11.1 The Buyer warrants that any design or instruction furnished or given by it shall not be such as will cause the Company to infringe any letters, patent, copyright, registered design or trade mark in the performance of the Contract and the Buyer undertakes to indemnify the Company against all damaged, penalties, costs and expenses to which the company may become liable as a result of in accordance with the Buyer’s designs or instructions which involves the infringement of any letters patent, copyright, registered design or trademark. 11.2 The Company makes no warranty or representation whatsoever that the Products do not infringe any letters patent, copyright, registered design and accepts no liability in this respect.
The Contract shall not be assigned in whole or in part by either party without the written consent of the other party, except that the Company may assign its rights, liabilities and obligation to an associated company without prior written notice.
The Buyer shall promptly pay when due all taxes, duties and other charges upon the export, import, sale, purchase, ownership, possession or use of the Products. Any such taxes, duties or other charges paid by the Company shall be for the account of the Buyer and shall be set out on the Company’s invoice.
The Company’s failure to insist upon the strict performance of any of the Buyers obligations under the contract shall not be constructed as a waiver and shall not affect the Company’s right to require strict performance of such obligation.
15. Cost of Enforcement
The Buyer shall pay to the Company all expenses, including legal costs in a full indemnity basis incurred by or on behalf of the Company in enforcing the provision of these contracts.
16. Amendments or Variations
No amendment to or variation of any of these Conditions is effective unless it is in writing and signed by a duly authorized director of the Company.
Headings to the clauses in these conditions of sale are for ease of reference only and shall not affect the construction of these conditions.
If any provision of these Conditions or part thereof is found to be invalid or unenforceable, the invalidity or unenforceability of such provision or part shall not affect any other provision or the remainder of the provision in which such invalid or unenforceable part is contained, which shall remain in force and effect.
All correspondence should be addressed to the Company: East Coast Sailboats, Inc. 323 N. Dogwood Trail, Kitty Hawk, NC 27949, 252-489-3491
East Coast Sailboats, Inc.
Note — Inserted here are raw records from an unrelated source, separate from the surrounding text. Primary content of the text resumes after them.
-- ==== Sys2Proof/Config.lean ====
section
/-! DEFINITION. The implementation parameters of 00_scope.md R4 and the free values (draws, R7).
The parameters with a default are the arguments `Params`; a parameter marked OPEN is a constant with no body. -/

namespace Sys2Proof

/-- The cipher record `CIPHER` of R5. The block size is `blockPred + 1`, so it is at least 1; a cipher gives
each byte of its output as an unknown function of the whole input, so `LEN_ENC` and `LEN_DEC` hold of every
such record and every pair of functions with those two properties is one (log entry 4). -/
structure Cipher where
  blockPred : Nat
  encByte : Bytes → Nat → Byte
  decByte : Bytes → Nat → Byte
deriving Inhabited

/-- The block size `B`. -/
def Cipher.B (c : Cipher) : Nat := c.blockPred + 1

/-- `ENC`. -/
def Cipher.enc (c : Cipher) (x : Bytes) : Bytes := (List.range x.length).map (c.encByte x)

/-- `DEC`. -/
def Cipher.dec (c : Cipher) (x : Bytes) : Bytes := (List.range x.length).map (c.decByte x)

/-- Property `INV` of R5: `DEC(ENC(x)) = x` for every `x` whose length is a multiple of `B`. -/
def Cipher.Inverts (c : Cipher) : Prop := ∀ x : Bytes, x.length % c.B = 0 → c.dec (c.enc x) = x

namespace Config

/-- `HDR_LEN`. -/
abbrev hdrLen : Nat := 4

/-- `BROADCAST`. -/
abbrev broadcast : Byte := 255

/-- The largest string the radio's FIFO and its received-bytes register can hold (R34, R36). -/
abbrev fifoMax : Nat := 255

/-- Whether the block was given a `CIPHER` (R102). OPEN. -/
opaque cipherPresent : Bool

/-- The `CIPHER` (R5). OPEN; used only while `S.CIPHER_EN = 1`. -/
opaque cipher : Cipher

/-- `CAD_WINDOW - 1` (R4: `CAD_WINDOW` is at least 1). OPEN. -/
opaque cadWindowPred : Nat

/-- `CAD_WINDOW`, at least one tick. -/
def cadWindow : Nat := cadWindowPred + 1

/-- `BACKOFF_MAX` (R206). OPEN. -/
opaque backoffMax : Nat

/-- `TICK`: the real duration of one tick of `NOW`, in milliseconds. OPEN (R4: nominal 1). -/
opaque tick : Rat

/-- `DEF_RETRIES`, read by the pseudo-operations of R111 only. OPEN. -/
opaque defRetries : Byte

/-- `DEF_CAD_TIMEOUT` (R111). OPEN. -/
opaque defCadTimeout : Ticks

/-- `DEF_RETRY_TIMEOUT` (R111). OPEN. -/
opaque defRetryTimeout : Ticks

/-- `DEF_WPS_TIMEOUT` (R111). OPEN. -/
opaque defWpsTimeout : Ticks

/-- Free byte `i` of draw number `k` (R7 `draw bytes(n)`; log entry 6). -/
opaque freeByte : Nat → Nat → Byte

/-- Free natural number `i` of draw number `k` (R7 `draw x in [a, b]`; log entry 6). -/
opaque freeNat : Nat → Nat → Nat

end Config

/-- The parameters of R4 that have a default, which stands unless the argument is given. Every value of this
structure is one R4 allows: `FIFO_CAP` is `HDR_LEN + fifoExtra`, at least 4 and at most 255 (log entry 2), and
`ACK_MASK` has exactly the bit `ackBit` set (log entry 3). -/
structure Params where
  fifoExtra : Fin 252 := 251
  ackBit : Fin 8 := 7
deriving DecidableEq, Repr

/-- `FIFO_CAP`, the largest encoded frame; by default 255. -/
def Params.fifoCap (p : Params) : Nat := Config.hdrLen + p.fifoExtra.val

/-- `ACK_MASK`, the one `flags` bit that marks an acknowledgment; by default `0x80`. -/
def Params.ackMask (p : Params) : Byte := BitVec.twoPow 8 p.ackBit.val

end Sys2Proof
end

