-- ==== Sys2Proof/Machine/Operands.lean ====
section
/-! DEFINITION. Operand assembly and arithmetic: status and mode codes (R26, R240), header and configuration operands
(R98, R101, R102), the arithmetic of identifiers, lengths and time (R104 to R107). -/

namespace Sys2Proof.Machine

open Sys2Proof

/-- The byte of a status (R240). -/
def statusCode : Status → Byte
  | .ok => 0x00
  | .frameTooLarge => 0x01
  | .frameTooShort => 0x02
  | .checksumInvalid => 0x03
  | .addressMismatch => 0x04
  | .sendTimeout => 0x05
  | .transmitTimeout => 0x06
  | .busy => 0x07
  | .closed => 0x08
  | .illegalCommand => 0x09
  | .cipherLength => 0x0A

/-- The three-bit value of `S.MODE` (R26). -/
def modeCode : Mode → BitVec 3
  | .sleep => 0
  | .idle => 1
  | .channelListen => 2
  | .receiving => 3
  | .transmitting => 4

/-- The receive-capable modes (R146). -/
def receiveCapable (m : Mode) : Bool := decide (m = .idle ∨ m = .receiving)

/-- A natural number as a count byte. -/
def countByte (n : Nat) : Byte := BitVec.ofNat 8 n

/-- The four bytes of a header on the wire (R90, R124). -/
def headerBytes (h : Header) : Bytes := [h.dst, h.src, h.id, h.flags]

/-- The header `SEND` and `SENDW` build: `from` is the session's address (R92, R101). -/
def ownHeader (s : State) (dst id flags : Byte) : Header := ⟨dst, s.session.thisAddr, id, flags⟩

/-- `cfg[0]`, the operand of `S.ACK_EN` (R98). -/
def cfgAck (cfg : Byte) : Bool := cfg.getLsbD 0

/-- `cfg[1]`, the operand of `S.CIPHER_EN` (R98). -/
def cfgCipher (cfg : Byte) : Bool := cfg.getLsbD 1

/-- `cfg[7:2]`, which must be 0 (R98). -/
def cfgReserved (cfg : Byte) : Byte := cfg >>> 2

/-- The operands of `INIT` that R102 calls illegal. -/
def initIllegal (addr cfg : Byte) : Bool :=
  decide (addr = Config.broadcast) || decide (cfgReserved cfg ≠ 0) || (cfgCipher cfg && !Config.cipherPresent)

/-- The operand of `SETCB` that R102 calls illegal. -/
def setcbIllegal (en : Byte) : Bool := decide (1 < en.toNat)

/-- The identifier after `id`, modulo 256 (R104). -/
def nextId (id : Byte) : Byte := id + 1

/-- The cipher of the session: present exactly when `S.CIPHER_EN = 1` (R120). -/
def sessionCipher (s : State) : Option Cipher := if s.session.cipherEn then some Config.cipher else none

/-- The padding length `pad(n)` (R105). -/
def padLen : Option Cipher → Nat → Nat
  | none, _ => 0
  | some c, n => (c.B - n % c.B) % c.B

/-- The encoded length `enc_len(n)` (R105). -/
def encLen (c : Option Cipher) (n : Nat) : Nat := Config.hdrLen + n + padLen c n

/-- The real time since `NOW` was 0, in milliseconds: `TICK` for each tick (R4, R42). No rule reads it. -/
def realTime (s : State) : Rat := s.now * Config.tick

/-- A deadline has passed (R106). -/
def expired (now deadline : Nat) : Bool := decide (deadline ≤ now)

end Sys2Proof.Machine
end

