-- ==== Sys2Proof/Machine/Codec.lean ====
section
/-! DEFINITION. The Frame Codec: `Encode`, `Decode` and the commands `ENCODE`, `DECODE` (40_frame_codec.md). -/

namespace Sys2Proof.Machine

open Sys2Proof

/-- The body of a frame: the payload, or `ENC` of the payload followed by its padding (R121, R122). -/
def encodeBody (c : Option Cipher) (fill payload : Bytes) : Bytes :=
  match c with
  | none => payload
  | some k => k.enc (payload ++ fill)

/-- `Encode(h, p)` with `FIFO_CAP` and the padding bytes as arguments; `none` is `FrameTooLarge` (R121, R123, R124). -/
def encodeWith (cap : Nat) (c : Option Cipher) (fill : Bytes) (h : Header) (payload : Bytes) : Option Bytes :=
  if encLen c payload.length ≤ cap then some (headerBytes h ++ encodeBody c fill payload) else none

/-- `Encode(h, p)` in a session: the padding is a draw of `pad(n)` bytes (R121, R122). -/
def encodeFrame (h : Header) (payload : Bytes) (s : State) : Option Bytes :=
  encodeWith s.params.fifoCap (sessionCipher s) (freeBytes s.draws (padLen (sessionCipher s) payload.length)) h payload

/-- The draw of an `Encode`: taken only with a cipher (R121). -/
def encodeDrawn (s : State) : State := if s.session.cipherEn then drawn s else s

/-- What `Decode` returns (R125). -/
inductive Decoded where
  | frame (h : Header) (payload : Bytes)
  | tooShort
  | cipherLength
deriving DecidableEq, Repr

/-- The payload of a frame in the clear; `none` is `CipherLength`, and then `DEC` is not called (R125, R127). The
padding is not removed (R131). -/
def openPayload (c : Option Cipher) (body : Bytes) : Option Bytes :=
  match c with
  | none => some body
  | some k => if body.length % k.B = 0 then some (k.dec body) else none

/-- `Decode(s)` (R125, R126, R127). -/
def decodeWith (c : Option Cipher) (f : Bytes) : Decoded :=
  match splitHeader f with
  | none => .tooShort
  | some (h, body) =>
    match openPayload c body with
    | none => .cipherLength
    | some m => .frame h m

/-- The response of `DECODE` (R129). -/
def respondDecoded (d : Decoded) (s : State) : State :=
  match d with
  | .tooShort => respond opDecode .frameTooShort [] s
  | .cipherLength => respond opDecode .cipherLength [] s
  | .frame h m => respond opDecode .ok (headerBytes h ++ countByte m.length :: m) s

/-- `ENCODE dst, src, id, flags, payload` (R128). -/
def execEncode (dst src id flags : Byte) (payload : Bytes) (s : State) : Answer :=
  .next (accept opEncode false s
    (match encodeFrame ⟨dst, src, id, flags⟩ payload s with
    | none => respond opEncode .frameTooLarge [] s
    | some f => respond opEncode .ok (countByte f.length :: f) (encodeDrawn s)))

/-- `DECODE bytes` (R129). -/
def execDecode (bytes : Bytes) (s : State) : Answer :=
  .next (accept opDecode false s (respondDecoded (decodeWith (sessionCipher s) bytes) s))

end Sys2Proof.Machine
end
DBA Sail OBX (The Company) will not be liable to any person for any loss, damage, injury, or death that results from the buyers use or participation of the product. The Company makes no representations other than those contained in this Contract. The buyer will indemnify and hold The Company harmless from and against any and all claims for loss or damage to property or injury to persons (including loss of life) resulting from use, operation, participation in activity or possession of the boat and related equipment. This Agreement shall be construed and interpreted in accordance with the laws of the state of North Carolina, with the exception of any admiralty or maritime claims which shall be construed under the maritime, admiralty laws of the United States including the International Convention on Limitation of Liability for Maritime Claims 1976 as in effect. The venue for any proceedings hereunder shall lie in Dare County, North Carolina or the United States District Court for North Carolina.